Why do they even need to treat the water? Surely all they care about is that it’s a cold liquid?

loeg 3 hours ago | parent [-]

They need it to not clog up their cooling loop, corrode fixtures if the pH is off neutral, etc. It doesn't need to be potable.

trollbridge 5 hours ago | parent | prev | next [-]

Those of us by the Great Lakes would prefer that our water not get sold to other places, thanks.

phil21 4 hours ago | parent | next [-]

Not all of us. I'm totally fine with water pipelines in exchange for long distance transmission lines for solar power and other such infrastructure like gas pipelines from areas that produce stuff we do not.

Export an abundant resource for a scarcer one seems win/win to me. Kind of the point of interstate commerce.

agentultra 4 hours ago | parent [-]

Long term, fresh water as a resource is in decline [0].

[0] https://science.nasa.gov/earth/earth-observatory/global-fres...

robhlt 2 hours ago | parent | prev | next [-]

Thankfully the Great Lakes Compact prohibits water from being diverted outside the great lakes drainage basin, with very limited exceptions.

https://www.glslcompactcouncil.org/program-areas/water-diver...

tempaccount5050 4 hours ago | parent | prev | next [-]

Why? We have 27 quadrillion gallons in lake michigan alone. You could pump millions of gallons a day out and if it just stopped raining it would take 3 million years to drain it. Stop listening to Charlie Berens.

tt24 4 hours ago | parent | prev [-]

Sorry but that isn’t your water. Do you own the Great Lakes?

The Great Lakes are part of the United States and Canada. If the United States or Canada would like to repurpose the water within them for some better use then that sucks for you

cachencarry 4 hours ago | parent [-]

You’d have to convince a majority of the members of the Great Lakes-St. Lawrence River Basin Water Resources Compact. Good luck with that.

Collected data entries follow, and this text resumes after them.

/-- DAD keeps Sign; DAA keeps it too under the default, and writes it under `from_result`. -/
theorem witness_FlagsWrittenAsIndexed :
    (∃ t, exec (.dad .hl) base = .next t) ∧ (flagMask base.cfg.daaSign (.dad .hl)).getLsbD 7 = false ∧
    (flagMask .unchanged .daa).getLsbD 7 = false ∧ (flagMask .fromResult .daa).getLsbD 5 = false :=
  ⟨⟨_, rfl⟩, rfl, rfl, rfl⟩

/-- A store to a mapped address and one above `MAX_ADDR`; and an instruction that stores nothing. -/
theorem witness_StoresAndNothingElse :
    (base.Inv ∧ (∃ t, exec (.sta 0xFFFF) base = .next t) ∧ storeOf base (.sta 0xFFFF) = [(0xFFFF, 0)]) ∧
    (aboveCeiling.Inv ∧ (∃ t, exec (.sta 0x8000) aboveCeiling = .next t) ∧ aboveCeiling.unmapped 0x8000 = true) ∧
    (∃ t, exec .nop base = .next t) ∧ storeOf base .nop = [] :=
  ⟨⟨base_inv, ⟨_, rfl⟩, rfl⟩, ⟨aboveCeiling_inv, ⟨_, rfl⟩, rfl⟩, ⟨_, rfl⟩, rfl⟩

theorem witness_FaultsAreTheTwoReasons :
    (∃ t, exec (.lda 0) corrupt = .fault (.memoryIntegrity t)) ∧
    (∃ t, exec (.undoc 0x08) base = .fault (.illegalOpcode t)) ∧
    accessesOf base .nop = [] ∧ (base.cfg.undocPolicy = .fault → ∀ op, Instr.nop ≠ .undoc op) :=
  ⟨⟨_, rfl⟩, ⟨_, rfl⟩, rfl, fun _ _ => nofun⟩

/-- A sequence of accesses raises. -/
def raises (s : State) (xs : List Access) : Bool :=
  match s.runAccesses xs with
  | .ok _ _ => false
  | .raised _ _ => true

theorem failsIn_of_raises {s : State} (hs : s.Inv) {xs : List Access} (h : raises s xs = true) : s.FailsIn xs := by
  rw [failsIn_iff xs hs]
  unfold raises at h
  cases e : s.runAccesses xs with
  | ok v t => rw [e] at h; cases h
  | raised r t => exact ⟨r, t, rfl⟩

/-- The first access fails; the second byte of a word across 0x0040, read, written and on the stack; and none. -/
theorem witness_FailedLoadFaults_exec :
    corrupt.Inv ∧ corrupt.FailsIn (accessesOf corrupt (.lda 0)) ∧ corruptNext.Inv ∧
    corruptNext.FailsIn (accessesOf corruptNext (.lhld 0x003F)) ∧
    corruptNext.FailsIn (accessesOf corruptNext (.shld 0x003F)) ∧
    State.FailsIn { corruptNext with sp := 0x0041 } (accessesOf { corruptNext with sp := 0x0041 } (.call 0)) ∧
    State.FailsIn { corruptNext with sp := 0x003F } (accessesOf { corruptNext with sp := 0x003F } .ret) ∧
    State.FailsIn { corruptNext with sp := 0x003F } (accessesOf { corruptNext with sp := 0x003F } .xthl) ∧
    ¬ corruptNext.FailsIn (accessesOf corruptNext .nop) :=
  have h : ∀ sp, State.Inv { corruptNext with sp := sp } := fun sp =>
    corruptNext_inv.congr rfl rfl rfl corruptNext_inv.signals
  ⟨corrupt_inv, failsIn_of_raises corrupt_inv (by decide), corruptNext_inv,
    failsIn_of_raises corruptNext_inv (by decide), failsIn_of_raises corruptNext_inv (by decide),
    failsIn_of_raises (h _) (by decide), failsIn_of_raises (h _) (by decide), failsIn_of_raises (h _) (by decide),
    failsIn_nil _⟩

/-- The opcode's fetch fails; the third byte of JMP does, the second byte having been read; and no fetch does, but an
access of the instruction. -/
theorem witness_FailedLoadFaults_step :
    (corrupt.stop = false ∧ corrupt.FailsIn (fetchAccesses corrupt)) ∧
    State.FailsIn { corruptNext with pc := 0x003E } (fetchAccesses { corruptNext with pc := 0x003E }) ∧
    raises { corruptNext with pc := 0x003E } [.read 0x003E, .read 0x003F] = false ∧
    (∃ i u, corruptNext.fetchInstr = .ok i u) :=
  have h : State.Inv { corruptNext with pc := 0x003E } := corruptNext_inv.congr rfl rfl rfl corruptNext_inv.signals
  ⟨⟨rfl, failsIn_of_raises corrupt_inv (by decide)⟩, failsIn_of_raises h (by decide), by decide, _, _, rfl⟩

theorem witness_IllegalOpcodeFault : undocAtPc.stop = false ∧ (∃ t, undocAtPc.fetch8 = .ok 0x08 t) ∧
    (0x08 : Byte) ∈ undocOpcodes ∧ undocAtPc.cfg.undocPolicy = .fault ∧ ∃ t, step undocAtPc = .fault (.illegalOpcode t) :=
  have ⟨t, h, _⟩ := fetch8_total undocAtPc_inv undocAtPc_sound
  ⟨rfl, ⟨t, by rw [h, show undocAtPc.guestByte undocAtPc.pc = 0x08 by decide]⟩, by decide, rfl, _, rfl⟩

/-- An instruction that could have stored, with an address, a register and FLAGS outside its extent; INR M, with Carry
outside; a step whose operand fetch fails, and one whose opcode fetch does. -/
theorem witness_IntegrityFaultFrame : corruptNext.Inv ∧
    (∃ t, exec (.shld 0x0040) corruptNext = .fault (.memoryIntegrity t)) ∧
    (0x0042 : Addr) ∉ (corruptNext.extent (.shld 0x0040)).stores ∧
    Reg.b ∉ (corruptNext.extent (.shld 0x0040)).regs ∧ (corruptNext.extent (.shld 0x0040)).flags = 0x00 ∧
    (∃ t, exec (.inr .m) corrupt = .fault (.memoryIntegrity t)) ∧
    ((corrupt.extent (.inr .m)).flags.getLsbD 0 = false ∧ (corrupt.extent (.inr .m)).flags.getLsbD 7 = true) ∧
    (∃ r u t, State.fetchInstr { corruptNext with pc := 0x003E } = .raised r u ∧
      step { corruptNext with pc := 0x003E } = .fault (.memoryIntegrity t)) ∧
    corrupt.Inv ∧ ∃ t, step corrupt = .fault (.memoryIntegrity t) :=
  ⟨corruptNext_inv, ⟨_, rfl⟩, by decide, by decide, rfl, ⟨_, rfl⟩, ⟨rfl, rfl⟩, ⟨_, _, _, rfl, rfl⟩, corrupt_inv, _, rfl⟩

/-- A step; a store; and reads. -/
theorem witness_FailedLineStands : corrupt.Inv ∧ (∃ t, step corrupt = .fault (.memoryIntegrity t)) ∧
    (∃ t, exec (.sta 0x0005) corrupt = .fault (.memoryIntegrity t)) ∧
    (∃ t, exec (.lda 0x0005) corrupt = .fault (.memoryIntegrity t)) ∧
    ∃ t, exec (.lhld 0x003F) corrupt = .fault (.memoryIntegrity t) :=
  ⟨corrupt_inv, ⟨_, rfl⟩, ⟨_, rfl⟩, ⟨_, rfl⟩, _, rfl⟩

/-- LDA has no access to another block than the failed one, and LHLD here has. -/
theorem witness_FailedLineStands_blocks :
    ((corrupt.extent (.lda 0x0005)).reads ++ (corrupt.extent (.lda 0x0005)).stores).map corrupt.blk = [0] ∧
    ((corrupt.extent (.lhld 0x003F)).reads ++ (corrupt.extent (.lhld 0x003F)).stores).map corrupt.blk = [0, 1] := by
  decide

/-- A step that completes, and one that ends in each fault. -/
theorem witness_ImageIsLastWritten : (base.Inv ∧ ∃ t, step base = .next t) ∧
    (corrupt.Inv ∧ ∃ t r, step corrupt = .fault r ∧ r.state = t) ∧
    undocAtPc.Inv ∧ ∃ t r, step undocAtPc = .fault r ∧ r.state = t :=
  ⟨⟨base_inv, _, rfl⟩, ⟨corrupt_inv, _, _, rfl, rfl⟩, undocAtPc_inv, _, _, rfl, rfl⟩

theorem witness_ExtentCoversWrites : base.Inv ∧ (∃ t, exec (.sta 0xFFFF) base = .next t) ∧
    Reg.a ∉ (base.extent (.sta 0xFFFF)).regs ∧ (0xFFFE : Addr) ∉ (base.extent (.sta 0xFFFF)).stores ∧
    .write 0xFFFF base.a ∈ accessesOf base (.sta 0xFFFF) ∧ .read 0xFFFF ∈ accessesOf base (.lhld 0xFFFF) :=
  ⟨base_inv, ⟨_, rfl⟩, by decide, by decide, by simp [accessesOf], by simp [accessesOf, readsWord]⟩

/-- Both below and above `MAX_ADDR`. -/
theorem witness_MoveByte : (base.Inv ∧ base.Sound) ∧ aboveCeiling.Inv ∧ aboveCeiling.Sound ∧
    aboveCeiling.unmapped aboveCeiling.hl = true :=
  ⟨⟨base_inv, base_sound⟩, aboveCeiling_inv, aboveCeiling_sound, rfl⟩

theorem witness_AccumulatorLoadsAndStores : base.Inv ∧ base.Sound := ⟨base_inv, base_sound⟩

theorem witness_HlLoadsAndStores : aboveCeiling.Inv ∧ aboveCeiling.Sound ∧ aboveCeiling.unmapped 0x7FFF = false ∧
    aboveCeiling.unmapped (0x7FFF + 1) = true := ⟨aboveCeiling_inv, aboveCeiling_sound, rfl, rfl⟩

theorem witness_AddFamily : base.ReadyFor (.reg .a) ∧ base.ReadyFor .m := ⟨nofun, fun _ => ⟨base_inv, base_sound⟩⟩

theorem witness_SubtractFamily : flagged.ReadyFor (.reg .a) ∧ flagged.ReadyFor .m :=
  ⟨nofun, fun _ => ⟨flagged_inv, flagged_sound⟩⟩

theorem witness_IncrementDecrement : aboveCeiling.Inv ∧ aboveCeiling.Sound := ⟨aboveCeiling_inv, aboveCeiling_sound⟩

theorem witness_DecimalAdjust :
    let s := { base with a := 0x99 }
    s.a.toNat % 16 ≤ 9 ∧ s.a.toNat / 16 ≤ 9 ∧ s.f.getLsbD 4 = false ∧ s.f.getLsbD 0 = false := by decide

theorem witness_LogicFamily : flagged.ReadyFor (.reg .b) ∧ flagged.ReadyFor .m :=
  ⟨nofun, fun _ => ⟨flagged_inv, flagged_sound⟩⟩

theorem witness_CompareFamily : base.ReadyFor .m ∧ (∃ t, exec (.sub .m) base = .next t) ∧
    (∃ u, exec (.cmp .m) base = .next u) ∧ (∃ t, exec (.sui 1) base = .next t) ∧ ∃ u, exec (.cpi 1) base = .next u :=
  ⟨fun _ => ⟨base_inv, base_sound⟩, ⟨_, rfl⟩, ⟨_, rfl⟩, ⟨_, rfl⟩, _, rfl⟩

/-- Also with the stack across the ceiling. -/
theorem witness_PushPop : (base.Inv ∧ base.Sound) ∧ aboveCeiling.Inv ∧ aboveCeiling.Sound :=
  ⟨⟨base_inv, base_sound⟩, aboveCeiling_inv, aboveCeiling_sound⟩

theorem witness_PswRoundTrip : flagged.Inv ∧ flagged.Sound ∧ flagged.unmapped (flagged.sp - 2) = false ∧
    flagged.unmapped (flagged.sp - 1) = false ∧
    ∃ t u, exec (.push .psw) flagged = .next t ∧ exec (.pop .psw) { t with a := 0x12, f := 0 } = .next u :=
  ⟨flagged_inv, flagged_sound, rfl, rfl, _, _, rfl, rfl⟩

theorem witness_ExchangeStackTop : base.Inv ∧ base.Sound := ⟨base_inv, base_sound⟩

/-- Every flag clear in one state, every flag set in the other. -/
theorem witness_CallsAndRestarts : (base.Inv ∧ base.Sound ∧ ∀ k < 8, base.f.getLsbD k = false) ∧
    flagged.Inv ∧ flagged.Sound ∧ ∀ k < 8, flagged.f.getLsbD k = true :=
  ⟨⟨base_inv, base_sound, by decide⟩, flagged_inv, flagged_sound, by decide⟩

theorem witness_Returns : (base.Inv ∧ base.Sound ∧ ∀ k < 8, base.f.getLsbD k = false) ∧
    flagged.Inv ∧ flagged.Sound ∧ ∀ k < 8, flagged.f.getLsbD k = true :=
  ⟨⟨base_inv, base_sound, by decide⟩, flagged_inv, flagged_sound, by decide⟩

theorem witness_CallThenReturn : base.Inv ∧ base.Sound ∧ base.unmapped (base.sp - 2) = false ∧
    base.unmapped (base.sp - 1) = false := ⟨base_inv, base_sound, rfl, rfl⟩

/-- A port of neither operation, each of the two ports, the last bank number and the first number that is none. -/
theorem witness_PortInputOutput :
    ((0x02 : Byte) ≠ base.cfg.portMmuBlock ∧ (0x02 : Byte) ≠ base.cfg.portMmuBank) ∧
    ((0x10 : Byte) = base.cfg.portMmuBlock ∧ (0x10 : Byte) ≠ base.cfg.portMmuBank) ∧
    ((0x11 : Byte) ≠ base.cfg.portMmuBlock ∧ (0x11 : Byte) = base.cfg.portMmuBank) ∧
    ({ base with a := 1 } : State).a.toNat < base.cfg.banks ∧ base.cfg.banks ≤ ({ base with a := 2 } : State).a.toNat := by
  decide

/-- For each of these one-byte instructions, a state with its byte at `pc`. -/
theorem oneByte_ready : ∀ op ∈ ([0x2F, 0x3F, 0x37, 0x07, 0x0F, 0x17, 0x1F, 0xFB, 0xF3, 0x76, 0x00] : List Byte),
    (code base [op]).Inv ∧ (code base [op]).Sound ∧ (code base [op]).stop = false ∧
      (code base [op]).guestByte (code base [op]).pc = op := by
  intro op h
  have hw : ∀ op ∈ ([0x2F, 0x3F, 0x37, 0x07, 0x0F, 0x17, 0x1F, 0xFB, 0xF3, 0x76, 0x00] : List Byte),
      Memory.wf (code base [op]).mem.image = true ∧ (∀ x ∈ (code base [op]).mem.image, x.1 ≤ lineSize) ∧
        (blockOf (code base [op]).mem.image 0).sound = true ∧
        (code base [op]).guestByte (code base [op]).pc = op := by decide
  obtain ⟨h1, h2, h3, h4⟩ := hw op h
  exact ⟨cold_inv h1 rfl rfl rfl rfl, low_sound h2 h3, rfl, h4⟩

SoftTalker 4 hours ago | parent | prev | next [-]

Grey water would normally get treated and then discharged into a river or lake or other local water body. If you evaporate it at a data center, then you break that local loop. It's really only different from using potable water in that you save a bit on the expense of fully treating it.

ssl-3 5 hours ago | parent | prev | next [-]

Grey water from where?

wat10000 5 hours ago | parent | prev [-]

Using 1/4th the entire freshwater inflow into the Chesapeake Bay makes it sound enormous. That's multiple major rivers for a bit over 30 million people.

I live near the Potomac and always figured the region was wet enough that water was not a concern. You have me rethinking that somewhat.

AustinDev 5 hours ago | parent [-]

Where does your gasoline come from? Most of that usage is for the massive Exxon/etc facilities we have in Houston/Galveston to refine most of the fuel the entire nation uses.

wat10000 4 hours ago | parent [-]

Interesting! What do refineries use so much water for? I had no idea.

christina97 31 minutes ago | parent [-]

By and large cooling, just like a data center.